Chaos Engineering
Chaos engineering validates MATIH's resilience by deliberately injecting failures into the production-like environment. The platform uses controlled experiments to verify that services degrade gracefully, alerts fire correctly, and recovery procedures work as expected.
Principles
- Start small -- Begin with minor disruptions and increase severity
- Define steady state -- Know what "normal" looks like before testing
- Hypothesize -- State what you expect to happen before each experiment
- Minimize blast radius -- Run experiments in non-production first
- Automate -- Use tools to ensure reproducible experiments
Experiment Categories
| Category | Description | Example |
|---|---|---|
| Pod failure | Kill or crash individual pods | Terminate an AI Service pod |
| Network partition | Block traffic between services | Isolate the database from services |
| Resource exhaustion | Consume CPU, memory, or disk | Fill a PVC to 95% |
| Dependency failure | Make an external dependency unavailable | Block Pinecone API access |
| Latency injection | Add artificial latency | Add 5s delay to database queries |
| DNS failure | Corrupt DNS resolution | Block DNS for a specific service |
Tools
| Tool | Description | Use Case |
|---|---|---|
| Chaos Mesh | Kubernetes-native chaos engineering | Pod, network, and I/O failures |
| Litmus | Kubernetes chaos experiments | Predefined experiment library |
| Gremlin | Enterprise chaos platform | Advanced failure scenarios |
| Custom scripts | Platform-specific tests | MATIH-specific scenarios |
Experiment: Pod Failure
Hypothesis
When a single AI Service pod is terminated, the service continues to serve requests through remaining replicas with no user-visible impact.
Procedure
- Verify steady state (all health checks pass, error rate is zero)
- Terminate one AI Service pod
- Observe Kubernetes recreating the pod
- Verify requests are served by remaining replicas
- Verify the
ServiceHighRestartRatealert does not fire (single restart) - Verify the new pod becomes healthy
Expected Result
- No 5xx errors observed
- Request latency may briefly increase
- New pod is healthy within 60 seconds
Experiment: Database Latency
Hypothesis
When PostgreSQL response time increases to 5 seconds, services degrade gracefully with timeout errors rather than cascading failures.
Procedure
- Verify steady state
- Inject 5-second latency on database connections
- Observe service behavior and error rates
- Verify circuit breakers activate
- Remove latency injection
- Verify services recover
Expected Result
- Services return timeout errors (not crash)
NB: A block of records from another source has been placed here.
-- ==== Sys2Proof/Machine/Search.lean ====
section
/-! DEFINITION. The MITM search at the functional level (44_mitm_engine.md R180): the tables, the merge-join as a
function of two sorted lists, and the result list. -/

namespace Sys2Proof.Machine

open Sys2Proof.Config

/-- `F(k)` (R180): the forward value of a key. -/
def forwardValue (T : Tables) (x k : Block) : Block := encrypt T (keySchedule T k) x

/-- `B(k)` (R180): the backward value of a key. -/
def backwardValue (T : Tables) (y k : Block) : Block := decrypt T (keySchedule T k) y

/-- The entry generation writes for key `k` in `TF` from `P1` (R182). -/
def forwardEntry (T : Tables) (x k : Block) : Entry := pack (forwardValue T x k) k

/-- The entry generation writes for key `k` in `TB` from `C1` (R182). -/
def backwardEntry (T : Tables) (y k : Block) : Entry := pack (backwardValue T y k) k

/-- The keys of the key space, ascending, as 24-bit master keys (R6, R95). -/
def keySpace (p : Params) : List Block := (List.range p.n).map (BitVec.ofNat 24)

/-- Ascending by (value, key), that is, by the unsigned 48-bit word (R96, R186). -/
def sortEntries (l : List Entry) : List Entry := l.insertionSort (· ≤ ·)

/-- Whether a list of entries ascends (R186). -/
def ascending : List Entry → Bool
  | [] => true
  | [_] => true
  | d :: e :: l => decide (d ≤ e) && ascending (e :: l)

/-- The cross product of two runs (R191), forward-major (R193). -/
def crossProduct (fs bs : List Entry) : List KeyPair :=
  fs.flatMap fun f => bs.map fun b => ⟨entryKey f, entryKey b⟩

/-- The merge-join (R188 to R192) of two sorted lists, with `n` bounding its transitions: advance the side whose value
is smaller; on equal values emit the cross product of the two runs and go past both; end when a list is used up. -/
def joinLoop : Nat → List Entry → List Entry → List KeyPair
  | 0, _, _ => []
  | _ + 1, [], _ => []
  | _ + 1, _, [] => []
  | n + 1, f :: fs, b :: bs =>
    let v := entryValue f
    let w := entryValue b
    if v < w then joinLoop n fs (b :: bs)
    else if w < v then joinLoop n (f :: fs) bs
    else
      crossProduct ((f :: fs).takeWhile fun e => entryValue e == v) ((b :: bs).takeWhile fun e => entryValue e == v) ++
        joinLoop n ((f :: fs).dropWhile fun e => entryValue e == v) ((b :: bs).dropWhile fun e => entryValue e == v)

/-- `join(TF, TB)` (R180): each transition uses up at least one entry (R192). -/
def join (fs bs : List Entry) : List KeyPair := joinLoop (fs.length + bs.length) fs bs

/-- `VERIFY(k1, k2) = pass` (R197). -/
def verifies (T : Tables) (x y : Block) (r : KeyPair) : Bool := doubleEncrypt T r.key1 r.key2 x == y

/-- The sorted forward table of a run (R180). -/
def forwardTable (p : Params) (x : Block) : List Entry := sortEntries ((keySpace p).map (forwardEntry p.tables x))

/-- The sorted backward table of a run (R180). -/
def backwardTable (p : Params) (y : Block) : List Entry := sortEntries ((keySpace p).map (backwardEntry p.tables y))

/-- `OUT` (R180) for the inputs `P1, C1, P2, C2`. -/
def searchResult (p : Params) (x1 y1 x2 y2 : Block) : List KeyPair :=
  (join (forwardTable p x1) (backwardTable p y1)).filter (verifies p.tables x2 y2)

end Sys2Proof.Machine
end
- Circuit breakers prevent connection pool exhaustion
- Recovery is automatic when latency returns to normal
Experiment Schedule
| Frequency | Experiment | Environment |
|---|---|---|
| Weekly | Pod failure (random service) | Staging |
| Monthly | Network partition (database) | Staging |
| Quarterly | Cross-region failover | Staging (with production-like data) |
| Annually | Full disaster recovery drill | Staging |
Reporting
Each experiment generates a report:
| Section | Content |
|---|---|
| Hypothesis | What was expected |
| Procedure | What was done |
| Observations | What actually happened |
| Alerts fired | Which alerts triggered (or should have) |
| Recovery time | Time to return to steady state |
| Action items | Improvements identified |
Safety Guidelines
- Never run chaos experiments in production without explicit approval
- Always have a kill switch to immediately stop the experiment
- Run experiments during business hours with the team available
- Start with staging and only move to production after staging validation
- Document every experiment and its results